Abstract
https://ascopubs.org/doi/10.1200/JCO.2025.43.16_suppl.3104
3104
Background: Tumor angiogenesis (TA) is driven by several VEGF factors and corresponding receptors (VEGFRs). Targeting TA inhibits tumor growth, however there are no selective small molecule TA inhibitors on the market yet. Here we report development of a selective VEGFR-3 inhibitor with potential anti-tumor activity in multiple cancers.
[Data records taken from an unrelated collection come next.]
-- ==== Sys2Proof/Machine/Dispatch.lean ====
section
/-! DEFINITION. One arm per instruction: a direct call of its meaning. -/

namespace Sys2Proof.Machine
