/-- In part, after R118, R121 to R124, R286, R287: REGANG parks its gang with the mask that it names; YIELD sends its gang
to the next clause for 32 pick cycles; WAITF goes on when every named flag reads zero, and until then its gang stalls (in
a deterministic launch a flag that only a commit brings to zero ends the quantum, assumption 24, and one that waits for an
empty line is passed over, R388); BARB and BARC park their gang and note its arrival; MON sends a registration of its line
when its translation is there; MWAIT returns at once when no monitor is armed or it has
fired, and otherwise parks its gang with its limit; a limit of 0 is ILLEGAL_OPERAND. -/
def Obligations.WaitsAndParks : Prop :=
  ∀ (s : State) (c : Ctx) (a : VCode),
    (Issues s c (checksOf (.regang a) c) → exec (.regang a) s = c.places (s.setWave c.key
      { c.w.mapGang c.gang (fun _ x => { x with
          park := .regang, rgm := BitVec.ofNat 16 (c.w.sread a.sNum 1) &&& c.w.sliceMask (fun _ => true), age := 0
          word := if c.replay then x.word else c.src.widx + 1, stalled := none }) with
        hintValid := false })) ∧
    (Issues s c (checksOf .yield c) → exec .yield s = c.places (s.setWave c.key
      (c.moved (fun _ x => { x with pc := c.next, word := 0, cl := [], stood := 0, redirect := false, quiet := 32 })))) ∧
    (∀ flags : BitVec 12, Issues s c (checksOf (.waitf flags) c) → (∀ n < 12, flags.getLsbD n = true → c.w.flag n = 0) →
      exec (.waitf flags) s = c.leaves s) ∧
    (∀ flags : BitVec 12, Issues s c (checksOf (.waitf flags) c) → (∃ n < 12, flags.getLsbD n = true ∧ c.w.flag n ≠ 0) →
      c.w.isDet = false → exec (.waitf flags) s = .next (c.wait s)) ∧
    (∀ flags : BitVec 12, Issues s c (checksOf (.waitf flags) c) → (∃ n < 12, flags.getLsbD n = true ∧ c.w.flag n ≠ 0) →
      exec (.waitf flags) s = .next (c.finish s (
        if (bitsOf flags).any (fun n => s.commitPending c.key c.w n) then c.stallForCommit s
        else if c.w.isDet && s.waitsAtLine c.key c.w 0 (bitsOf flags) then c.awaitLine s else .stall))) ∧
    (∀ (cluster : Bool) (id : Nat) (t : State) (w : Wave) (b : Block), t.waves.get? c.key = some w →
      t.blocks.get? w.block = some b → w.arrivedAt (barrierPark cluster id) = true → ∀ bar,
      (b.barriers cluster)[id]? = some bar →
      (t.noteArrival c.key cluster id).waves.get? c.key = some w.endQuantum ∧
      ∃ b', (t.noteArrival c.key cluster id).blocks.get? w.block = some b' ∧ (b'.barriers cluster)[id]? =
        some { bar with arrived := bar.arrived ||| bitMask 64 w.index, last := t.time }) ∧
    (∀ id : BitVec 4, Issues s c (checksOf (.barb id) c) → exec (.barb id) s =
      c.places ((s.setWave c.key { c.parked (.barb id.toNat) with hintValid := false }).noteArrival c.key false id.toNat)) ∧
    (∀ id : BitVec 2, Issues s c (checksOf (.barc id) c) → exec (.barc id) s =
      c.places ((s.setWave c.key { c.parked (.barc id.toNat) with hintValid := false }).noteArrival c.key true id.toNat)) ∧
    (Issues s c (checksOf (.mon a) c) → c.accessHeld = false → ∀ g t h,
      s.check c.w c.blk c.src ⟨(bitsOf c.exec).headD 0, c.addressOf a 0, 1, 1, [0x00, 0xF0, 0xF1, 0xF2], false, .unchecked⟩ =
        .ok g →
      (s.awaitWalks c.w [g] = none → s.resolve c.key c.w c.src g = (t, .ok h) →
        exec (.mon a) s = c.leaves ((t.useAnswers c.w.asker.who).modWave c.key (fun w => { w with monitor := .sent h.loc.line c.now }))) ∧
      (s.awaitWalks c.w [g] = some t → exec (.mon a) s = .next (c.finish s (.hold t)))) ∧
    (Issues s c (checksOf (.mwait a) c) → (∀ e, c.w.det = some e → e.past = some c.gang) → c.operand (.data 1) a 0 ≠ 0 →
      (c.w.monitor = .off ∨ c.w.monitor = .fired → exec (.mwait a) s = c.leavesWave s { c.w with monitor := .off }) ∧
      ((∃ l t, c.w.monitor = .sent l t ∨ c.w.monitor = .armed l ∨ c.w.monitor = .firing l t) → exec (.mwait a) s = c.places (s.setWave c.key
        (c.parked (.mwait c.src (c.operand (.data 1) a 0) (c.now + c.operand (.data 1) a 0)))))) ∧
    (Issues s c (checksOf (.mwait a) c) → c.operand (.data 1) a 0 = 0 →
      exec (.mwait a) s = c.traps s (causesIn c.src .illegalOperand c.exec))
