-- ==== Sys2Proof/Laws/PerInstr.lean ====
section
/-! SUPPORT. Facts about every instruction, one lemma per constructor: RoundTrip says that decoding the word of a
well-formed encoded instruction gives the instruction back. -/

namespace Sys2Proof.Laws

set_option Elab.async false

/-- Decoding an encoded instruction's word gives the instruction (R35, R36, R39, R48, R49). -/
def RoundTrip.Statement (i : Instr) : Prop :=
  i.encoded = true → i.wellFormed = true → decode (encode i) = .ok i
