theorem witness_MoveResults : (∀ i ∈ ([.mov (v 1) (v 2), .sel (v 1) (v 2) (v 3)] : List Instr), issuesNow (placed i) i = true) ∧
    (∀ i ∈ ([.fxr (v 1) .zero, .fxr (r 3) .zero] : List Instr), issuesWith (placed i) i (fun _ c => c.fxQuiet) = true ∧
      issuesWith (placed i busy) i (fun _ c => !c.fxQuiet) = true) ∧
    issuesWith (placed (.fxr (v 1) .zero) id (fun b => { roomy b with halves := (roomy b).halves.map (fun h => { h with tops := [aczTop .mmak] }) }))
      (.fxr (v 1) .zero) (fun _ c => c.fxQuiet) = true ∧
    issuesWith (placed (.fxr (v 1) .zero) id (fun b => { roomy b with halves := (roomy b).halves.map (fun h => { h with tops := [aczTop (.acld 1)] }) }))
      (.fxr (v 1) .zero) (fun _ c => !c.fxQuiet) = true := by decide +kernel

/-! ### Integer, bit and lane instructions -/

theorem witness_BitwiseResults : ∀ i ∈ ([.and (v 1) (v 2) (v 3), .or (v 1) (v 2) (v 3), .xor (v 1) (v 2) (v 3), .not (v 1) (v 2),
    .shl (v 1) (v 2) (v 3), .shr (v 1) (v 2) (v 3), .sha (v 1) (v 2) (v 3), .rot (v 1) (v 2) (v 3), .clz (v 1) (v 2), .popc (v 1) (v 2),
    .brev (v 1) (v 2)] : List Instr), issuesNow (placed i (typed 9)) i = true := by decide +kernel

/-- At the ends of each range: a shift by 0, by w - 1 and by w; a field that ends at bit 31, and one of no bits. -/
theorem witness_BitTables : (0 < 64 ∧ 64 ≤ 64 ∧ 2 ^ 64 - 1 < 2 ^ 64) ∧ (0xFFFFFFFF < 2 ^ 32) ∧
    natBits 0x0001_011F 0 5 = 31 ∧ natBits 0x0001_011F 8 6 = 1 ∧ natBits 0x0001_011F 16 1 = 1 ∧ natBits 0x1F 8 6 = 0 := by decide +kernel

theorem witness_CarryChain : ∀ i ∈ ([.addc (v 1) (v 2) (v 3), .subb (v 1) (v 2) (v 3)] : List Instr),
    issuesWith (placed i) i (fun _ c => c.act.getLsbD 0 && !c.act.getLsbD 16 && decide (0 < c.w.width)) = true := by decide +kernel

theorem witness_WideIntegerResults : (∀ i ∈ ([.mulhi (v 1) (v 2) (v 3), .mulw (v 2) (v 4) (v 6), .bfe (v 1) (v 2) (v 3),
    .bfi (v 1) (v 2) (v 3), .clmul (v 1) (v 2) (v 3), .clmulh (v 1) (v 2) (v 3)] : List Instr), issuesNow (placed i (typed 9)) i = true) ∧
    issuesNow (placed (.dot4 (v 1) (v 2) (v 3)) (typed 5)) (.dot4 (v 1) (v 2) (v 3)) = true ∧
    issuesNow (placed (.dot2 (v 1) (v 2) (v 3)) (typed 7)) (.dot2 (v 1) (v 2) (v 3)) = true := by decide +kernel

theorem witness_LaneAndPredicateResults : (∀ i ∈ ([.shfl (v 1) (v 2) (v 3), .shflx (v 1) (v 2) (v 3), .bcast (v 1) (v 2) .zero,
    .wred (v 1) (v 2) 0, .wred (r 1) (v 2) 5, .wscan (v 1) (v 2) 0, .ballot (r 2) (v 2), .pand (.p 1) (.p 2) (.p 3),
    .por (.p 1) (.p 2) (.p 3), .pxor (.p 1) (.p 2) (.p 3)] : List Instr), issuesNow (placed i (typed 9)) i = true) ∧
    (∀ i ∈ ([.spsel (v 1) (v 2) 0, .spsel (v 1) (v 2) 1, .spsel (v 1) (v 2) 2, .spcmp (.p 1) (v 2) (v 3)] : List Instr),
      issuesNow (placed i (typed 5)) i = true) := by decide +kernel

/-! ### Scalar instructions -/

theorem witness_ScalarArithmetic : ∀ i ∈ ([.sadd (q 1) (q 2) (q 3), .ssub (q 1) (q 2) (q 3), .smul (q 1) (q 2) (q 3),
    .smulh (q 1) (q 2) (q 3), .sand (q 1) (q 2) (q 3), .sor (q 1) (q 2) (q 3), .sxor (q 1) (q 2) (q 3), .sshl (q 1) (q 2) (q 3),
    .sshr (q 1) (q 2) (q 3), .ssha (q 1) (q 2) (q 3), .smin (q 1) (q 2) (q 3), .smax (q 1) (q 2) (q 3), .scmplt (q 1) (q 2) (q 3),
    .scmpeq (q 1) (q 2) (q 3), .scmpltn (q 1) (q 2) (q 3), .sclz (q 1) (q 2), .spopc (q 127) (q 127)] : List Instr),
    issuesNow (placed i) i = true := by decide +kernel

theorem witness_ScalarArithmetic64 : (∀ i ∈ ([.sadd64 (q 2) (q 4) (q 6), .ssub64 (q 2) (q 4) (q 6), .smul64 (q 2) (q 4) (q 6),
    .sshl64 (q 2) (q 4) (q 5), .sshr64 (q 126) (q 4) (q 5)] : List Instr), issuesNow (placed i) i = true) ∧
    picked (placed (.sadd64 (q 1) (q 2) (q 4))) (fun _ _ => true) = true := by decide +kernel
Methods: The Bioptic virtual screening pipeline employs two models. The first is a SMILES-based LLM fine-tuned on binding affinity data of contrastive molecular pairs. The screening was performed on the ultra-large 40-billion-compound virtual library Enamine REAL. For selectivity, the top-ranked molecules were re-scored using a secondary model, a GNN specifically designed for this task and trained to differentiate activity across similar kinases. The Oncobox algorithm was used to select cancer types with the highest sensitivity to VEGFR1-3 inhibitors based on VEGF(R)s expression and TA pathways activation. It was applied to RNA-seq profiles from TCGA (11428 profiles from 33 primary sites) and the internal relevant RWD cohort (1056 profiles from 89 cancer types).
Results: Compounds with IC50 < 10 μM in Eurofins VEGFRs KinaseProfiler were considered active. Among 110 tested compounds, 1 was active against VEGFR-1, 1 - against VEGFR-2, and 4 - against VEGFR-3. One compound was active against all VEGFRs, and 3 - against a single VEGFR. One VEGFR-3 active showed > 45-fold selectivity against both VEGFR1 & 2, while no compound was specific to VEGFR-1 or VEGFR-2. All 3 selective VEGFR-3 inhibitors showed minimal activities ( < 50% at 10 μM) against the 12 off-target kinases including B-Raf, c-Raf, c-Kit, FGFR1, FGFR2, FGFR3, FGFR4, Flt3, Met, PDGFR-a, PDGFR-b, Ret. In order to select cancer types for further pre-clinical validation, Oncobox algorithm was used to simulate predicted efficiency of a VEGFR-3 inhibitor in multiple cancer types from TCGA and internal RWD cohort. The highest response rate is expected for papillary thyroid cancer, followed by clear-cell renal, pancreatic, ovarian cancers, and sarcomas. A selective VEGFR-3 inhibitor may be beneficial when compared to already developed pan-VEGFR inhibitors due to lower toxicity. Finally, identification of potential responders to selective anti-VEGFR-3 therapy via RNA-seq analysis may enable patient enrichment in further clinical trials and development of a companion diagnostic for the drug.
Conclusions: Our results suggest that Bioptic’s molecular search engine significantly enhances identification of potent and selective inhibitors for a specific target, and, paired with the Oncobox algorithm, may facilitate development of novel anti-cancer drugs.